Demick is going on his fourth year as the principal of Point Dume Marine Science Elementary School.
“Feeling important, feeling included at school, liking school, seeing [the students] smile, making them laugh every day,” he said. “I think those are things that I always wanted in a principal when I was growing up. I’ve always tried to be that principal. Instead of Principal Demick it’s always been Principal Mark. I’ve wanted to be that person who kids could respect and feel empowered by.”
His passion for education began when he was a kid and his parents were teachers.
“My mom and dad were there at 3 o’clock when I got home because they were teachers,” he said. “We had all of the vacations and summers together to hang out. I always wanted to teach little kids.”
Demick’s first job was 31 years ago as a sixth grade teacher.
“I got hired in Delano, California, which is outside of Bakersfield,” he said. “At the time, I didn’t know where that was but I was like, ‘Who cares? It’s California! Any place there is great!’”
Despite the sunshine, Demick said he became homesick and moved back to his native state, Washington. From there, he worked in Seattle for about 17 years and decided to get his principal degree.
“My journey had been to turn around low-performing schools,” he said.
His journey took a turn when his oldest daughter, Stasia, attended Pepperdine University. She ran cross country and track, worked as the Sports Editor of Graphic, was the sports anchor on Good Morning Malibu and graduated Magna Cum Laude in 2016.
“When my daughter was at Pepperdine, I took a look at where I was in life,” he said.
Point Dume Marine Science School had an opening. Demick said he wanted to be closer to Stasia so he applied for the job. He never imagined he would get it — but he was wrong.
“Your journey is an amazing thing,” he said. “From Delano to Point Dume. It was the more challenging route to get here but it was the most rewarding route.”
After 31 years in education, Demick is able to focus on the rewards.
“I’ve learned over my career that [the most rewarding part] is seeing kids being successful,” he said. “Whether it’s in their studies, or as human beings.”
To achieve student success, Demick said he emphasizes providing a well-rounded education.
“You want kids to have the arts and be exposed to different, new things but also have student achievement happening at the highest level,” he said. “For me, the bottom line is student achievement. How do we get each learner hooked into learning to make that happen?”
Looking back on his own education, Demick said fourth grade with his teacher Ms. Star was his favorite because of how engaged he was as a student.
“I wasn’t a trouble-maker but I was the smallest kid in class,” he said. “ I was a July birthday so I was always a little bit behind. Fourth grade was great because Ms. Star made me feel important, included, capable and that mistakes were opportunities to learn. I felt safe at that grade level.”
Demick translates that sense of safety and making students feel important into each work day.

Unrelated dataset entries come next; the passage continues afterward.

@[simp] theorem arrive_heldRanges (s : State) (i : Nat) (c : Bool) {f : State → NetMsg → State} (h : ∀ v n, Keeps v (.next (f v n))) :
    heldRanges (arrive s i c f) = heldRanges s := by
  have hf := fun v n => (everyNext_next _ _).mp (h v n)
  simp only [arrive]
  (repeat' split) <;> simp [hf]

@[simp] theorem execDataMessage_keeps (i : Nat) (s : State) : Keeps s (execDataMessage i s) := by simp [execDataMessage]

@[simp] theorem acceptContribution_heldRanges (s : State) (i : Nat) (n : NetMsg) :
    heldRanges (acceptContribution s i n) = heldRanges s := by
  simp [acceptContribution]

@[simp] theorem execContribution_keeps (i : Nat) (s : State) : Keeps s (execContribution i s) := by simp [execContribution]

@[simp] theorem execSendNotice_keeps (i : Nat) (s : State) : Keeps s (execSendNotice i s) := by
  simp only [execSendNotice]
  (repeat' split) <;> simp

@[simp] theorem execSpill_keeps (t qn : Nat) (s : State) : Keeps s (execSpill t qn s) := by simp [execSpill]

@[simp] theorem deadlockRecords_heldRanges (s0 s : State) (t : Nat) : heldRanges (deadlockRecords s0 s t) = heldRanges s := by
  unfold deadlockRecords
  split <;> simp

@[simp] theorem execNoProgressTimeout_keeps (t : Nat) (s : State) : Keeps s (execNoProgressTimeout t s) := by simp [execNoProgressTimeout]

@[simp] theorem execRouteHoldRelease_keeps (src dst : Nat) (s : State) : Keeps s (execRouteHoldRelease src dst s) := by
  simp [execRouteHoldRelease]

@[simp] theorem execMessageToRetiredTile_keeps (i : Nat) (s : State) : Keeps s (execMessageToRetiredTile i s) := by
  fun_cases execMessageToRetiredTile i s <;> simp

/-! ### Tallies -/

@[simp] theorem setTally_heldRanges (s : State) (l p : Nat) (v : Tally) : heldRanges (setTally s l p v) = heldRanges s := by simp [setTally]

@[simp] theorem sendTally_keeps (op code t q : Nat) (s : State) : Keeps s (sendTally op code t q s) := by simp [sendTally]

@[simp] theorem execTadd_keeps (t q : Nat) (s : State) : Keeps s (execTadd t q s) := by simp [execTadd]

@[simp] theorem execTdec_keeps (t q : Nat) (s : State) : Keeps s (execTdec t q s) := by simp [execTdec]

@[simp] theorem execTwait_keeps (t q : Nat) (s : State) : Keeps s (execTwait t q s) := by simp [execTwait]

@[simp] theorem setBarrier_heldRanges (s : State) (bid : Nat) (b0 : Barrier) : heldRanges (setBarrier s bid b0) = heldRanges s := by
  simp [setBarrier]

@[simp] theorem driveOutputs_heldRanges (s : State) : heldRanges (driveOutputs s) = heldRanges s := by simp [driveOutputs]

@[simp] theorem barFatal_heldRanges (s : State) (t q bid : Nat) : heldRanges (barFatal s t q bid) = heldRanges s := by simp [barFatal]

@[simp] theorem execBarr_keeps (t q : Nat) (s : State) : Keeps s (execBarr t q s) := by simp [execBarr]

@[simp] theorem execBwait_keeps (t q : Nat) (s : State) : Keeps s (execBwait t q s) := by simp [execBwait]

@[simp] theorem completePhase_heldRanges (s : State) (bid : Nat) : heldRanges (completePhase s bid) = heldRanges s := by
  simp [completePhase]

@[simp] theorem execBarrierArrival_keeps (i : Nat) (s : State) : Keeps s (execBarrierArrival i s) := by
  simp only [execBarrierArrival]
  (repeat' split) <;> simp

@[simp] theorem execBarrierRelease_keeps (i : Nat) (s : State) : Keeps s (execBarrierRelease i s) := by
  fun_cases execBarrierRelease i s <;> simp

@[simp] theorem execBarrierTimeout_keeps (bid : Nat) (s : State) : Keeps s (execBarrierTimeout bid s) := by
  simp only [execBarrierTimeout]
  (repeat' split) <;> simp

@[simp] theorem replyWaiter_heldRanges (s : State) (w : Waiter) : heldRanges (replyWaiter s w) = heldRanges s := by
  fun_cases replyWaiter s w <;> simp

@[simp] theorem tallyFatal_heldRanges (s : State) (st l p vid n : Nat) (who : Nat) :
    heldRanges (tallyFatal s st l p vid n who) = heldRanges s := by
  simp [tallyFatal]

@[simp] theorem applyTally_heldRanges (s : State) (op vid n who : Nat) (w : Waiter) :
    heldRanges (applyTally s op vid n who w) = heldRanges s := by
  fun_cases applyTally s op vid n who w <;> simp

@[simp] theorem execTallyOperation_keeps (i : Nat) (s : State) : Keeps s (execTallyOperation i s) := by
  simp only [execTallyOperation]
  (repeat' split) <;> simp

@[simp] theorem execTwaitSatisfied_keeps (i : Nat) (s : State) : Keeps s (execTwaitSatisfied i s) := by
  simp only [execTwaitSatisfied]
  (repeat' split) <;> simp

@[simp] theorem setCtr_heldRanges (s : State) (l c : Nat) (v : WorkCtr) : heldRanges (setCtr s l c v) = heldRanges s := by simp [setCtr]

@[simp] theorem execWfetch_keeps (t : Nat) (s : State) : Keeps s (execWfetch t s) := by simp [execWfetch]

@[simp] theorem execWorkFetch_keeps (i : Nat) (s : State) : Keeps s (execWorkFetch i s) := by
  simp only [execWorkFetch]
  (repeat' split) <;> simp

@[simp] theorem execWorkFetchReply_keeps (i : Nat) (s : State) : Keeps s (execWorkFetchReply i s) := by
  simp only [execWorkFetchReply]
  (repeat' split) <;> simp

@[simp] theorem afterOr_heldRanges (s : State) {o : Outcome} (h : Keeps s o) : heldRanges (afterOr s o) = heldRanges s := by
  unfold afterOr
  split
  · exact h _ rfl
  · rfl

@[simp] theorem settleOne_heldRanges (i : Nat) (s : State) : heldRanges (settleOne i s) = heldRanges s := by
  fun_cases settleOne i s <;> simp

@[simp] theorem settleCtl_heldRanges (k : Nat) (s : State) : heldRanges (settleCtl k s) = heldRanges s := by
  induction k generalizing s with
  | zero => rfl
  | succ k ih =>
    simp only [settleCtl]
    (repeat' split) <;> simp [ih]

@[simp] theorem settleUnits_heldRanges (s : State) : heldRanges (settleUnits s) = heldRanges s := by simp [settleUnits]

@[simp] theorem settleAt_heldRanges (s : State) (ts : List Nat) : heldRanges (settleAt s ts) = heldRanges s := by simp [settleAt]

@[simp] theorem deliverNet_heldRanges (k i : Nat) (s : State) : heldRanges (deliverNet k i s) = heldRanges s := by
  induction k generalizing i s with
  | zero => rfl
  | succ k ih =>
    simp only [deliverNet]
    (repeat' split) <;> simp [ih]

@[simp] theorem deliverAll_heldRanges (s : State) : heldRanges (deliverAll s) = heldRanges s := by simp [deliverAll]

/-! ### LevelUnits -/

@[simp] theorem writeMap_heldRanges (s : State) (v : Nat) (w : W64) : heldRanges (writeMap s v w) = heldRanges s := by simp [writeMap]

@[simp] theorem counterWrite_heldRanges (s : State) (n c : Nat) (hi : Bool) (v m : W64) :
    heldRanges (counterWrite s n c hi v m) = heldRanges s := by
  simp [counterWrite]

@[simp] theorem hostMap_heldRanges (s : State) (v : Nat) (w : W64) : heldRanges (hostMap s v w) = heldRanges s := by simp [hostMap]

@[simp] theorem barrierPut_heldRanges (s : State) (record : Bool) (bid o : Nat) (v : W64) :
    heldRanges (barrierPut s record bid o v) = heldRanges s := by
  simp [barrierPut]

@[simp] theorem luWrite64_heldRanges (s : State) (record : Bool) (n o : Nat) (v m : W64) :
    heldRanges (luWrite64 s record n o v m) = heldRanges s := by
  simp [luWrite64]

@[simp] theorem cbarWrite64_heldRanges (s : State) (record : Bool) (o : Nat) (v m : W64) :
    heldRanges (cbarWrite64 s record o v m) = heldRanges s := by
  simp [cbarWrite64]

/-! ### Images -/

@[simp] theorem beginWrite_heldRanges (s : State) (l : Load) : heldRanges (beginWrite s l) = heldRanges s := by simp [beginWrite]

@[simp] theorem finishLoad_heldRanges (s : State) (l : Load) : heldRanges (finishLoad s l) = heldRanges s := by simp [finishLoad]

@[simp] theorem abortLoad_heldRanges (s : State) (l : Load) (st : Nat) : heldRanges (abortLoad s l st) = heldRanges s := by simp [abortLoad]

@[simp] theorem stepRecord_heldRanges (s : State) (l : Load) (r : Rec) : heldRanges (stepRecord s l r) = heldRanges s := by
  simp [stepRecord]

@[simp] theorem keeps_withRecord {s : State} (p : Rec → Bool) {f : Load → Rec → State} (h : ∀ l r, Keeps s (.next (f l r))) :
    Keeps s (withRecord s p f) := by
  have hf := fun l r => (everyNext_next _ _).mp (h l r)
  unfold withRecord
  (repeat' split) <;> simp [hf]

@[simp] theorem applyFrame_heldRanges (s : State) (r : Rec) : heldRanges (applyFrame s r) = heldRanges s := by simp [applyFrame]

@[simp] theorem execFrameRecord_keeps (s : State) : Keeps s (execFrameRecord s) := by simp [execFrameRecord]

@[simp] theorem recordWrite_heldRanges (s : State) (r : Rec) : heldRanges (recordWrite s r) = heldRanges s := by simp [recordWrite]

@[simp] theorem recordStep_heldRanges (s : State) (l : Load) (r : Rec) (ts : List Nat) (off : Nat) {u : State} (h : Keeps s (.next u)) :
    heldRanges (recordStep s l r ts off u) = heldRanges s := by
  have hu := (everyNext_next _ _).mp h
  unfold recordStep
  (repeat' split) <;> simp [hu]

@[simp] theorem execCommandRecordWrite_keeps (s : State) : Keeps s (execCommandRecordWrite s) := by simp [execCommandRecordWrite]

@[simp] theorem execCommandRecordBcast_keeps (s : State) : Keeps s (execCommandRecordBcast s) :=
  keeps_withRecord _ fun l r => by simp

@[simp] theorem execCommandRecordWait_keeps (s : State) : Keeps s (execCommandRecordWait s) := by simp [execCommandRecordWait]

@[simp] theorem execLoadWaitTimeout_keeps (s : State) : Keeps s (execLoadWaitTimeout s) := by simp [execLoadWaitTimeout]

@[simp] theorem startWrite_heldRanges (s : State) (l : Load) : heldRanges (startWrite s l) = heldRanges s := by
  simp only [startWrite]
  (repeat' split) <;> simp

@[simp] theorem discardRegion_heldRanges (s : State) (r : Rect) : heldRanges (discardRegion s r).1 = heldRanges s := by
  simp only [discardRegion]
  (repeat' split) <;> simp

@[simp] theorem modePhase_heldRanges (s : State) (l : Load) (mode : Nat) : heldRanges (modePhase s l mode) = heldRanges s := by
  simp only [modePhase]
  (repeat' split) <;> simp

@[simp] theorem imageRead_heldRanges (s : State) (img : Image) (room : Nat) : heldRanges (imageRead s img room) = heldRanges s := by
  simp [imageRead]

@[simp] theorem execSectionLoad_keeps (k : Nat) (sigOk : Bool) (s : State) : Keeps s (execSectionLoad k sigOk s) :=
  keeps_withJob _ _ fun x j => by dsimp only; (repeat' split) <;> simp

@[simp] theorem execLoadDrainDone_keeps (s : State) : Keeps s (execLoadDrainDone s) := by
  fun_cases execLoadDrainDone s <;> simp

@[simp] theorem execLoadDrainTimeout_keeps (s : State) : Keeps s (execLoadDrainTimeout s) := by
  simp only [execLoadDrainTimeout]
  (repeat' split) <;> simp

/-! ### Sections -/

@[simp] theorem execTileFinished_keeps (t : Nat) (s : State) : Keeps s (execTileFinished t s) := by simp [execTileFinished]

@[simp] theorem modLaunch_heldRanges (s : State) (k : Nat) (f : Launch → Launch) : heldRanges (modLaunch s k f) = heldRanges s := by
  simp [modLaunch]

@[simp] theorem beginSection_heldRanges (s : State) (l : Launch) : heldRanges (beginSection s l) = heldRanges s := by
  simp only [beginSection]
  (repeat' split) <;> simp

@[simp] theorem refuseLaunch_heldRanges (s : State) (k st detail : Nat) : heldRanges (refuseLaunch s k st detail) = heldRanges s := by
  simp [refuseLaunch]

@[simp] theorem tryStart_heldRanges (s : State) (k : Nat) : heldRanges (tryStart s k) = heldRanges s := by
  simp only [tryStart]
  (repeat' split) <;> simp

@[simp] theorem holdLaunch_heldRanges (s : State) (x : Packet) (j : Nat) (r : Rect) : heldRanges (holdLaunch s x j r) = heldRanges s := by
  simp [holdLaunch]

@[simp] theorem checkLaunch_heldRanges (s : State) (x : Packet) (j : Job) (r : Rect) : heldRanges (checkLaunch s x j r) = heldRanges s := by
  unfold checkLaunch
  dsimp only
  split
  · simp
  · rw [heldRanges_ite, tryStart_heldRanges, askLeave_heldRanges, refuseLaunch_heldRanges, ite_self]

@[simp] theorem execSectionLaunch_keeps (k : Nat) (s : State) : Keeps s (execSectionLaunch k s) :=
  keeps_withJob _ _ fun x j => by dsimp only; (repeat' split) <;> simp

@[simp] theorem execSectionStart_keeps (k : Nat) (s : State) : Keeps s (execSectionStart k s) := by simp [execSectionStart]

@[simp] theorem execLeaveTimeout_keeps (k : Nat) (s : State) : Keeps s (execLeaveTimeout k s) := by
  fun_cases execLeaveTimeout k s <;> simp

@[simp] theorem execSectionStop_keeps (k : Nat) (s : State) : Keeps s (execSectionStop k s) :=
  keeps_withJob _ _ fun x j => by dsimp only; (repeat' split) <;> simp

“Every day is different and there’s no formula to it,” he said. “It’s going to classrooms, playing with the kids at recess, serving lunch, working with budgets, observing teachers. That’s what I really like about it – every day is totally different.”
Every day also produces diverse challenges.
“You’re juggling 10 different balls in the air and any given day you’re going to get five or six thrown in that you weren’t anticipating,” Demick said.
When he isn’t in school, Demick said he enjoys mountain biking, paddleboarding, learning to surf, traveling and seeing California.
“There’s so much that we have,” he said. “We’re truly blessed.”
Besides the students and teachers, Demick said one of the biggest blessings in his career is the Malibu community.
“The Malibu community means, to me, support,” he said. “These kids are compassionate, they’re giving, and that comes from the parents who truly love their kids a tremendous amount. It’s representative of the community and I see that living here. If I go to a play, baseball, soccer, the community is there to support the kids.”